--- AVAILABLE DATA ---
-- ==== Sys2Proof/Machine/Sensing.lean ====
section
/-!
DEFINITION. Sigma-delta current sensing and housekeeping (spec 07): samples, stuck inputs, SDM and HK commits,
housekeeping results, and the meanings of SD_STUCK and HK_CONVERSION.
-/
namespace Sys2Proof.Machine

/-! ### Sigma-delta (R175-R183, R189) -/

/-- Ticks of 2 ns for which clock output SDC of an axis is high and low in one period: with an odd DIV the high phase is one tick longer (R175). -/
def sdcTicks (s : State) (n : Fin 16) : Nat × Nat :=
  let d := fld (ar s .sdm (16 + n.val / 2) 0) 0 8
  ((d + 1) / 2, d / 2)

/-- Level of the clock output that serves an axis at ship time t; low while the clock stands (R175, R176). -/
def sdcLevel (s : State) (n : Fin 16) (t : Nat) : Bool :=
  let (h, l) := sdcTicks s n
  sdClkOn s n && decide ((t - s.sdm[n].clk0) / 2 % (h + l) < h)

/-- Bits of a data line as the clock edge selected by EDGE samples them (R175). -/
def sdEdge (s : State) (n : Fin 16) (raw : SdRaw) : List Bool := if bit (ar s .sdm (16 + n.val / 2) 0) 8 then raw.fall else raw.rise

/-- Pairs of numbers up to m: (m + 1)(m + 2) / 2, 0 for a negative m. -/
def tri (m : Int) : Int := if m < 0 then 0 else (m + 1) * (m + 2) / 2

/-- Output of a sinc3 decimator of OSR r over modulator bits, newest first, 0 to r³ (R177, R181). Bits from before the clock ran count 0 (DESIGN CHOICE,
log entry 58). -/
def sinc3 (r : Nat) (bits : List Bool) : Nat :=
  let w := fun (i : Nat) => tri i - 3 * tri ((i : Int) - r) + 3 * tri ((i : Int) - 2 * r)
  (((bits.take (3 * r - 2)).zipIdx.map fun x => if x.1 then w x.2 else 0).foldl (· + ·) (0 : Int)).toNat

/-- Longest history of a line: three intervals of the monitor decimator at MOSR 256 and one more. -/
def bitKeep : Nat := 1024

/-- Input k of an axis is enabled and clocked. -/
def sdOn (s : State) (n : Fin 16) (k : Fin 3) : Bool := bit (ar s .sdm n.val 0) k.val && sdClkOn s n

/-- The sense inputs a current kernel reads (06 Table 6-1); for CKIND 8 those enabled (R180). -/
def readsInput (s : State) (n : Fin 16) (k : Fin 3) : Bool :=
  match ckind s n with
  | 1 | 2 | 3 | 4 => true
  | 5 => k == 0
  | 6 | 7 => k != 2
  | 8 => bit (ar s .sdm n.val 0) k.val
  | _ => false

/-- The coefficient sources of an axis as they stand: KS0 to KS2 and AX_IFS, active (R179). -/
def coefNow (s : State) (n : Fin 16) : List Word :=
  [ar s .sdm n.val 4, ar s .sdm n.val 8, ar s .sdm n.val 0xC, ar s .loop n.val 4]

/-- Form the coefficients of an axis (R179). -/
def formCoef (n : Fin 16) (s : State) : State := modSdm n (fun x => { x with coef := coefNow s n }) s

/-- I = r / 2,048 × KS / AX_IFS − OFS, rounded to the nearest Q1.31 code, halves up, saturated; 0 where AX_IFS is not a
positive finite number (R177, R179). -/
def sdScale (ks ifs ofs : Word) (yk yk1 : Nat) : Word :=
  if f32Pos ifs then
    let r : Int := 2 * (yk : Int) - yk1 - 2048
    let x : Rat := (r : Rat) / 2048 * f32 ks / f32 ifs * pow2 31 - (ofs.toInt : Rat)
    BitVec.ofInt 32 (sat32 (x + mkRat 1 2).floor)
  else 0#32

/-- New bits of input k of an axis, oldest first, while its clock runs: the history, and the free-running monitor decimator, whose output is taken each MOSR
clocks, centred on 0 (R181). -/
def sdFeed (n : Fin 16) (k : Fin 3) (new : List Bool) (s : State) : State :=
  if !(sdClkOn s n) then s
  else
    let m := fld (ar s .sdm n.val 0) 16 9
    let old := s.sdm[n].count[k]
    let cnt := old + new.length
    let s := modSdm n (fun x => { x with bits := x.bits.set k.val ((new.reverse ++ x.bits[k]).take bitKeep), count := x.count.set k.val cnt }) s
    if m ≠ 0 ∧ old / m ≠ cnt / m then
      iw s .sdm n.val (0x24C + 4 * k.val) (BitVec.ofInt 32 ((sinc3 m (s.sdm[n].bits[k].drop (cnt % m)) : Int) - (m * m * m / 2 : Nat)))
    else s

/-- y_k, or y_{k-1} sixteen clocks before, of the current decimator (R177). -/
def sdRaw (s : State) (n : Fin 16) (k : Fin 3) (back : Nat) : Nat := sinc3 16 (s.sdm[n].bits[k].drop back)

/-- The sample of input k of an axis for the period, delivered to SDM_SAMPk (R177, R180): the raw value is judged in every period, a stuck input's sample is
held. -/
def sdSample (n : Fin 16) (k : Fin 3) (raw : SdRaw) (s : State) : State :=
  let o := 0x240 + 4 * k.val
  let s := sdFeed n k (sdEdge s n raw) s
  if !(sdOn s n k) then iw s .sdm n.val o 0#32
  else
    let y := sdRaw s n k 0
    let out := y == 0 || y == 4096
    let first := out && !(s.sdm[n].ovr[k])
    let s := modSdm n (fun x => { x with ovr := x.ovr.set k.val out }) s
    let s := if first then ev 8 n.val 2 n.val [wd k.val, wd y] s else s
    let c := s.sdm[n].coef
    if s.sdm[n].stuck[k] then s
    else iw s .sdm n.val o (sdScale (c.getD k.val 0#32) (c.getD 3 0#32) (ar s .sdm n.val (0x10 + 4 * k.val)) y (sdRaw s n k 16))

/-- Line levels of input k of an axis in a list for its group. -/
def rawOf (raws : List SdRaw) (n : Fin 16) (k : Fin 3) : SdRaw := raws.getD (3 * (n.val % 4) + k.val) { rise := [], fall := [] }

/-- The samples of an axis at a period centre: new coefficients where LOOP_IFS changed, then the three inputs. -/
def sdAxis (n : Fin 16) (raws : List SdRaw) (s : State) : State :=
  let s := if s.sdm[n].coef ≠ [] ∧ s.sdm[n].coef.getD 3 0#32 ≠ ar s .loop n.val 4 then formCoef n s else s
  forEach (List.finRange 3) (fun k s => sdSample n k (rawOf raws n k) s) s

/-- Bits of an axis of a stopped group: the monitor decimators run on. -/
def sdIdle (n : Fin 16) (raws : List SdRaw) (s : State) : State :=
  forEach (List.finRange 3) (fun k s => sdFeed n k (sdEdge s n (rawOf raws n k)) s) s

/-- SD_STUCK: the data line of input k has made no transition for a number of clocks while its clock runs; 64 are a stuck input, fewer end the condition
(R180). -/
def sdStuck (n : Fin 16) (k : Fin 3) (clocks : Nat) (s : State) : State :=
  if clocks < 64 then modSdm n (fun x => { x with stuck := x.stuck.set k.val false }) s
  else if !(sdClkOn s n) || s.sdm[n].stuck[k] then s
  else
    let i := 3 * n.val + k.val
    let s := modSdm n (fun x => { x with stuck := x.stuck.set k.val true }) s
    let s := if i < 32 then bwBit s .sdm 0x24 i true else bwBit s .sdm 0x28 (i - 32) true
    if readsInput s n k && axActive s n then raiseAx 2 8 1 n [wd k.val, wd i] s else ev 8 n.val 1 n.val [wd k.val, wd i] s

/-- SD_STUCK (R180). -/
def execSdStuck (n : Fin 16) (k : Fin 3) (clocks t : Nat) (s : State) : Host.Outcome State Fault Refusal :=
  .next (sdStuck n k clocks (atTime t s))

/-- Is the pending SDM set of axis n invalid, and at which register first (R189)? -/
def sdmCheck (s : State) (n : Fin 16) : Option Nat :=
  let c := ir s .sdm n.val 0
  let fosr := fld c 8 6
  let mosr := fld c 16 9
  let th := ir s .sdm n.val 0x1C
  firstBad [
    (decide ((0 < fosr ∧ fosr < 4) ∨ 32 < fosr ∨ (0 < mosr ∧ mosr < 16) ∨ 256 < mosr), 0),
    (bit c 0 && !(f32Pos (ir s .sdm n.val 4)), 4), (bit c 1 && !(f32Pos (ir s .sdm n.val 8)), 8),
    (bit c 2 && !(f32Pos (ir s .sdm n.val 0xC)), 0xC),
    (fosr != 0 && decide (sext 16 (fld th 0 16) ≤ sext 16 (fld th 16 16)), 0x1C)]
where
  /-- The offset of the first failing check. -/
  firstBad : List (Bool × Nat) → Option Nat
    | [] => none
    | (true, o) :: _ => some o
    | (false, _) :: l => firstBad l

/-- SDM commit of an axis instance. -/
def sdmCommit (n : Fin 16) (s : State) : State :=
  let bad := sdmCheck s n
  let s := bwBit s .sdm 0x10 n.val false
  match bad with
  | some o => ev 8 n.val 3 n.val [wd o] s
  | none => ocAgain n (formCoef n (copySet .sdm n.val s))

/-- The clock of an axis runs anew with another DIV, or stands: bit histories begin anew, and without a clock no input is stuck or over-current (R175, R187). -/
def sdClkAgain (n : Fin 16) (s : State) : State :=
  let on := sdClkOn s n
  let s := modSdm n (fun x => { x with clk0 := s.now, bits := Vector.replicate 3 [], count := Vector.replicate 3 0,
                                       stuck := if on then x.stuck else Vector.replicate 3 false }) s
  ocAgain n s

/-- SDM commit of clock c: refused for a DIV out of range, or changed while an axis it serves has torque on (R176). -/
def sdmClkCommit (c : Fin 8) (s : State) : State :=
  let i := 16 + c.val
  let d := fld (ir s .sdm i 0) 0 8
  let axes := allAxes.filter (fun n => n.val / 2 == c.val)
  let new := d != fld (ar s .sdm i 0) 0 8
  let bad := decide ((0 < d ∧ d < 20) ∨ 250 < d) || (new && axes.any (tq s))
  let s := bwBit s .sdm 0x10 i false
  if bad then ev 8 i 3 noAxis [0#32] s
  else
    let s := copySet .sdm i s
    if new then forEach axes sdClkAgain s else s

/-- SLEEP stops every modulator clock (R176). -/
def sdmSleep (s : State) : State := forEach allAxes sdClkAgain s

/-- SDM commits at a period boundary of group g: its armed axes, and clocks c with c div 2 = g. -/
def sdmCommits (g : Fin 4) (s : State) : State :=
  let s := forEach (grpAxes g) (fun n s => if bit (br s .sdm 0x10) n.val then sdmCommit n s else s) s
  forEach (List.finRange 8) (fun c s => if c.val / 2 = g.val ∧ bit (br s .sdm 0x10) (16 + c.val) then sdmClkCommit c s else s) s

/-! ### Housekeeping (R184-R186, R189) -/

/-- Step per code and value at raw 0 of a channel (Table 7-3). -/
def hkScale (c : Nat) : Rat × Rat :=
  if c < 3 then (mkRat 1 20, -55)
  else if c = 3 then (mkRat 12 1000, 0)
  else if c = 4 then (mkRat 1 4000, 0)
  else if c = 5 ∨ c = 7 ∨ c = 8 ∨ c = 10 then (mkRat 1 2000, 0)
  else if c = 9 then (mkRat 4 1000, 0)
  else if 12 ≤ c ∧ c < 16 then (mkRat 16 1000, 0)
  else (mkRat 1 1000, 0)

/-- The channel is converted: EN = 1; channels 0-2 always. -/
def hkOn (s : State) (c : Fin 24) : Bool := decide (c.val < 3) || bit (ar s .hk c.val 0) 0
/-- Channels 2 and 9 read 0 and are not checked on the ZX-1600M. -/
def hkAbsent (s : State) (c : Fin 24) : Bool := !(hasDrive s) && (c == 2 || c == 9)

/-- A result outside a limit at the level of Table 7-3. -/
def hkRaise (c : Fin 24) (num r : Nat) (s : State) : State :=
  let data := [wd c.val, wd r]
  if c.val = 10 ∨ c.val = 11 then raiseDev 3 8 0 num data s
  else if 12 ≤ c.val ∧ c.val ≤ 15 then
    raise 2 (mkCode 8 0 num) (grpMask ⟨fld (ar s .hk c.val 0) 3 2 % 4, Nat.mod_lt _ (by decide)⟩) noAxis data s
  else ev 8 0 num noAxis data s

/-- The averaged result of a channel: HK_RAW, HK_VAL, the limit checks and the over-temperature check (R184, R185). -/
def hkResult (c : Fin 24) (raw : Nat) (s : State) : State :=
  if hkAbsent s c then iw (iw s .hk c.val 0x240 0#32) .hk c.val 0x244 0#32
  else
    let k := match fld (ar s .hk c.val 0) 1 2 with | 0 => 1 | 1 => 4 | _ => 16
    let hist := (raw :: s.hk[c].hist).take 16
    let l := hist.take k
    let r := (roundFree 701 ((l.foldl (· + ·) 0 : Nat) / (l.length : Rat))).toNat
    let hot := if 3600 ≤ r then s.hk[c].hot + 1 else 0
    let s := modHk c (fun x => { x with hist := hist, hot := hot }) s
    let lim := ar s .hk c.val 4
    let lo := fld lim 0 12
    let hi := fld lim 16 12
    let was := ir s .hk c.val 0x240
    let low := decide (lo ≠ 0) && (decide (r < lo) || (bit was 16 && decide (r < lo + 64)))
    let high := decide (hi ≠ 0) && (decide (hi < r) || (bit was 17 && decide (hi < r + 64)))
    let w := setBit (setBit (wd (r % 4096)) 16 low) 17 high
    let (step, base) := hkScale c.val
    let s := iw (iw s .hk c.val 0x240 w) .hk c.val 0x244 (toF32 702 (base + r * step))
    let s := if low ∧ !(bit was 16) then hkRaise c 0x10 r s else s
    let s := if high ∧ !(bit was 17) then hkRaise c 0x11 r s else s
    if hot = 2 ∧ c.val < 3 then raiseDev 3 8 0 0x12 [wd c.val, wd r] s else s

/-- Is the pending HK set of a channel invalid, and at which register first (R189)? -/
def hkCheck (s : State) (c : Fin 24) : Option Nat :=
  let l := ir s .hk c.val 4
  if fld (ir s .hk c.val 0) 1 2 = 3 then some 0
  else if fld l 0 12 ≠ 0 ∧ fld l 16 12 ≠ 0 ∧ fld l 16 12 ≤ fld l 0 12 then some 4 else none

/-- HK commit of a channel. -/
def hkCommit (c : Fin 24) (s : State) : State :=
  let bad := hkCheck s c
  let s := bwBit s .hk 0x10 c.val false
  match bad with
  | some o => ev 8 0 0x13 noAxis [wd o] s
  | none => copySet .hk c.val s

/-- HK commits at the start of a scan. -/
def hkCommits (s : State) : State :=
  forEach (List.finRange 24) (fun c s => if bit (br s .hk 0x10) c.val then hkCommit c s else s) s

/-- The channel whose turn it is: the next converted one in ascending order behind the last, else channel 0. Channel 1 takes no slot (R184). -/
def hkTurn (s : State) : Fin 24 :=
  let behind : Fin 24 → Bool := fun c => (List.finRange 24).all fun k => !s.hk[k].last || decide (k.val < c.val)
  ((List.finRange 24).find? fun c => c != 1 && hkOn s c && behind c).getD 0

/-- A conversion of a channel when its turn has come; channel 0 starts a scan. The value of channel 1 comes with the field link. -/
def hkConversion (c : Fin 24) (raw : Nat) (s : State) : State :=
  if mode s = mSleep || hkTurn s != c then s
  else
    let s := if c = 0 then hkCommits s else s
    hkResult c raw (modHk c (fun x => { x with last := true }) { s with hk := s.hk.map fun x => { x with last := false } })

/-- HK_CONVERSION (R184). -/
def execHkConversion (c : Fin 24) (raw : BitVec 12) (t : Nat) (s : State) : Host.Outcome State Fault Refusal :=
  .next (hkConversion c raw.toNat (atTime t s))

end Sys2Proof.Machine
end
---
- [WHAT YOU NEED TO DO]
Of the entries above, repeat exactly the lines between the line with "def sdEdge (s" and the line with "def coefNow (s", inclusive, and no others.

- [ANSWER AREA]
def sdEdge (s : State) (n : Fin 16) (raw : SdRaw) : List Bool := if bit (ar s .sdm (16 + n.val / 2) 0) 8 then raw.fall else raw.rise

/-- Pairs of numbers up to m: (m + 1)(m + 2) / 2, 0 for a negative m. -/
def tri (m : Int) : Int := if m < 0 then 0 else (m + 1) * (m + 2) / 2

/-- Output of a sinc3 decimator of OSR r over modulator bits, newest first, 0 to r³ (R177, R181). Bits from before the clock ran count 0 (DESIGN CHOICE,
log entry 58). -/
def sinc3 (r : Nat) (bits : List Bool) : Nat :=
  let w := fun (i : Nat) => tri i - 3 * tri ((i : Int) - r) + 3 * tri ((i : Int) - 2 * r)
  (((bits.take (3 * r - 2)).zipIdx.map fun x => if x.1 then w x.2 else 0).foldl (· + ·) (0 : Int)).toNat

/-- Longest history of a line: three intervals of the monitor decimator at MOSR 256 and one more. -/
def bitKeep : Nat := 1024

/-- Input k of an axis is enabled and clocked. -/
def sdOn (s : State) (n : Fin 16) (k : Fin 3) : Bool := bit (ar s .sdm n.val 0) k.val && sdClkOn s n

/-- The sense inputs a current kernel reads (06 Table 6-1); for CKIND 8 those enabled (R180). -/
def readsInput (s : State) (n : Fin 16) (k : Fin 3) : Bool :=
  match ckind s n with
  | 1 | 2 | 3 | 4 => true
  | 5 => k == 0
  | 6 | 7 => k != 2
  | 8 => bit (ar s .sdm n.val 0) k.val
  | _ => false

/-- The coefficient sources of an axis as they stand: KS0 to KS2 and AX_IFS, active (R179). -/
def coefNow (s : State) (n : Fin 16) : List Word :=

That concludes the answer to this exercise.